We didn’t do all that much during the two days there in order to rest for our return trip. The weather was hot — triple digit hot — so we limited our outside activities unless absolutely necessary. However, I connected with my friend, Kim – and we took a sunset photo walk on a beach up in Sea Pines the night before we left. It was hot and humid – even at that hour of the day, but the breeze was stiff which tempered the heat.

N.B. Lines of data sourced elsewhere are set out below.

-- ==== Sys2Proof/Laws/State.lean ====
section
/-! SUPPORT. Laws of the state's named updates: what a register or field reads after a write, and, one lemma per field and
update, that every other part of the state stands. -/
namespace Sys2Proof.Machine

/-! ## Registers -/

@[simp] theorem State.reg_setReg_same (s : State) (k : Nat) (w : Word) : (s.setReg k w).reg k = w :=
  Sparse.rd_wr_same (regReset k) s.regs k w

theorem State.reg_setReg_ne (s : State) {k k' : Nat} (w : Word) (h : k' ≠ k) : (s.setReg k w).reg k' = s.reg k' :=
  Sparse.rd_wr_ne (regReset k) (regReset k') s.regs w h

theorem State.reg_setReg (s : State) (k k' : Nat) (w : Word) :
    (s.setReg k w).reg k' = if k' = k then w else s.reg k' := by
  split
  · rename_i h; rw [h]; exact s.reg_setReg_same k w
  · rename_i h; exact s.reg_setReg_ne w h

theorem State.reg_put (s : State) (f : Field) (v k : Nat) :
    (s.put f v).reg k = if k = f.key then withBits (s.reg f.key) f.lo f.width v else s.reg k := s.reg_setReg _ _ _

theorem State.reg_orReg (s : State) (a k : Nat) (w : Word) :
    (s.orReg a w).reg k = if k = a then s.reg a ||| w else s.reg k := s.reg_setReg _ _ _

theorem State.get_setReg_ne (s : State) {k : Nat} (f : Field) (w : Word) (h : f.key ≠ k) :
    (s.setReg k w).get f = s.get f := by
  unfold State.get; rw [s.reg_setReg_ne w h]

theorem State.get_put_ne (s : State) {f g : Field} (v : Nat) (h : g.key ≠ f.key) : (s.put f v).get g = s.get g :=
  s.get_setReg_ne g _ h

theorem testBit_mask (lo width i : Nat) (hi : i < 32) :
    (BitVec.ofNat 32 ((2 ^ width - 1) <<< lo)).getLsbD i = (decide (lo ≤ i) && decide (i < lo + width)) := by
  simp only [BitVec.getLsbD_ofNat, hi, decide_true, Bool.true_and, Nat.testBit_shiftLeft, Nat.testBit_two_pow_sub_one]
  by_cases h1 : lo ≤ i
  · simp [h1]; omega
  · simp [h1]

/-- Bits of a word with a field replaced. -/
theorem withBits_bit (w : Word) (lo width v i : Nat) (hi : i < 32) :
    (withBits w lo width v).getLsbD i = if lo ≤ i ∧ i < lo + width then v.testBit (i - lo) else w.getLsbD i := by
  simp only [withBits, BitVec.getLsbD_or, BitVec.getLsbD_and, BitVec.getLsbD_not, hi, decide_true, Bool.true_and,
    testBit_mask lo width i hi]
  have hv : (BitVec.ofNat 32 ((v % 2 ^ width) <<< lo)).getLsbD i
      = (decide (lo ≤ i) && (decide (i - lo < width) && v.testBit (i - lo))) := by
    rw [BitVec.getLsbD_ofNat, Nat.testBit_shiftLeft, Nat.testBit_mod_two_pow]
    simp only [hi, decide_true, Bool.true_and]
  rw [hv]
  by_cases h1 : lo ≤ i
  · by_cases h2 : i < lo + width
    · have h3 : i - lo < width := by omega
      simp only [h1, h2, h3, decide_true, Bool.true_and, Bool.not_true, Bool.and_false, Bool.false_or, and_self, if_true]
    · have h3 : ¬ i - lo < width := by omega
      simp only [h1, h2, h3, decide_true, decide_false, Bool.true_and, Bool.false_and, Bool.not_false, Bool.and_true,
        Bool.or_false, and_false, if_false]
  · simp only [h1, decide_false, Bool.false_and, Bool.not_false, Bool.and_true, Bool.or_false, false_and, if_false]

theorem bitsOf_testBit (w : Word) (lo width i : Nat) :
    (bitsOf w lo width).testBit i = (decide (i < width) && w.getLsbD (lo + i)) := by
  simp [bitsOf, Nat.testBit_mod_two_pow, Nat.testBit_shiftRight, BitVec.getLsbD]

/-- A field reads the value put into it. -/
theorem bitsOf_withBits_same (w : Word) (lo width v : Nat) (h : lo + width ≤ 32) :
    bitsOf (withBits w lo width v) lo width = v % 2 ^ width := by
  apply Nat.eq_of_testBit_eq
  intro i
  rw [bitsOf_testBit, Nat.testBit_mod_two_pow]
  by_cases hi : i < width
  · rw [withBits_bit w lo width v (lo + i) (by omega)]
    simp [hi]
  · simp [hi]

/-- A field outside the one put reads as before. -/
theorem bitsOf_withBits_ne (w : Word) (lo width v lo' width' : Nat) (h' : lo' + width' ≤ 32)
    (d : lo' + width' ≤ lo ∨ lo + width ≤ lo') : bitsOf (withBits w lo width v) lo' width' = bitsOf w lo' width' := by
  apply Nat.eq_of_testBit_eq
  intro i
  rw [bitsOf_testBit, bitsOf_testBit]
  by_cases hi : i < width'
  · rw [withBits_bit w lo width v (lo' + i) (by omega)]
    have : ¬ (lo ≤ lo' + i ∧ lo' + i < lo + width) := by omega
    simp [this]
  · simp [hi]

theorem State.get_put_same (s : State) (f : Field) (v : Nat) (h : f.lo + f.width ≤ 32) :
    (s.put f v).get f = v % 2 ^ f.width := by
  simp only [State.get, State.put, State.reg_setReg_same]
  exact bitsOf_withBits_same _ _ _ _ h

theorem State.get_put_apart (s : State) (f g : Field) (v : Nat) (h' : g.lo + g.width ≤ 32)
    (d : g.key ≠ f.key ∨ g.lo + g.width ≤ f.lo ∨ f.lo + f.width ≤ g.lo) : (s.put f v).get g = s.get g := by
  by_cases hk : g.key = f.key
  · have d' : g.lo + g.width ≤ f.lo ∨ f.lo + f.width ≤ g.lo := d.resolve_left (by simp [hk])
    simp only [State.get, State.put, hk, State.reg_setReg_same]
    exact bitsOf_withBits_ne _ _ _ _ _ _ h' d'
  · exact s.get_put_ne v hk

/-- A one-bit field reads the value put into it. -/
theorem State.bit_putb_same (s : State) (f : Field) (v : Bool) (h : f.lo + 1 ≤ 32) (hw : f.width = 1) :
    (s.putb f v).bit f = v := by
  unfold State.bit State.putb
  rw [s.get_put_same f _ (by omega), hw]
  cases v <;> rfl

/-- STATE after a transition (R48). -/
theorem State.st_moveTo (s : State) (p st : Nat) (h : st < 8) : (s.moveTo p st).st p = st := by
  have hk : hdrState p ≠ hdrIrqRaw p := by unfold hdrState hdrIrqRaw; omega
  have e : (s.moveTo p st).reg (hdrState p) = BitVec.ofNat 32 st := by
    unfold State.moveTo State.irq'
    rw [State.reg_orReg, if_neg hk, State.reg_setReg_same]
  unfold State.st State.get
  show bitsOf ((s.moveTo p st).reg (hdrState p)) 0 3 = st
  rw [e]
  simp only [bitsOf, BitVec.toNat_ofNat, Nat.shiftRight_zero]
  omega

/-- Every transition sets STATE_CHG (R48). -/
theorem State.stateChg_moveTo (s : State) (p st : Nat) : ((s.moveTo p st).reg (hdrIrqRaw p)).getLsbD 0 = true := by
  unfold State.moveTo State.irq'
  rw [State.reg_orReg, if_pos rfl, BitVec.getLsbD_or]
  simp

However, I ran into an interesting problem when I tried to take photos. The temperature and humidity difference between the air conditioned house and car and the hot sticky beach was great and my camera’s lens totally fogged up – – so much so that when it was at it’s worst, there was no way the camera would auto focus on anything. When I looked through the camera, it was like looking through my own foggy eye glasses when there is a change in temperature from cold to warm, so I understood what was going on. It’s not as if this was the first time this has happened to me with a camera, either. However, it seemed to take an unusually long time for the lens to finally right itself. Kim wasn’t having issues, and was taking photos, which worried me some. I didn’t know if I should intervene and clean it – but my instinct told me not to mess with that inner lens – especially on a windy, sandy beach where sand particles could get inside. Thankfully, right before the sunset, it finally cleared out – – just in time!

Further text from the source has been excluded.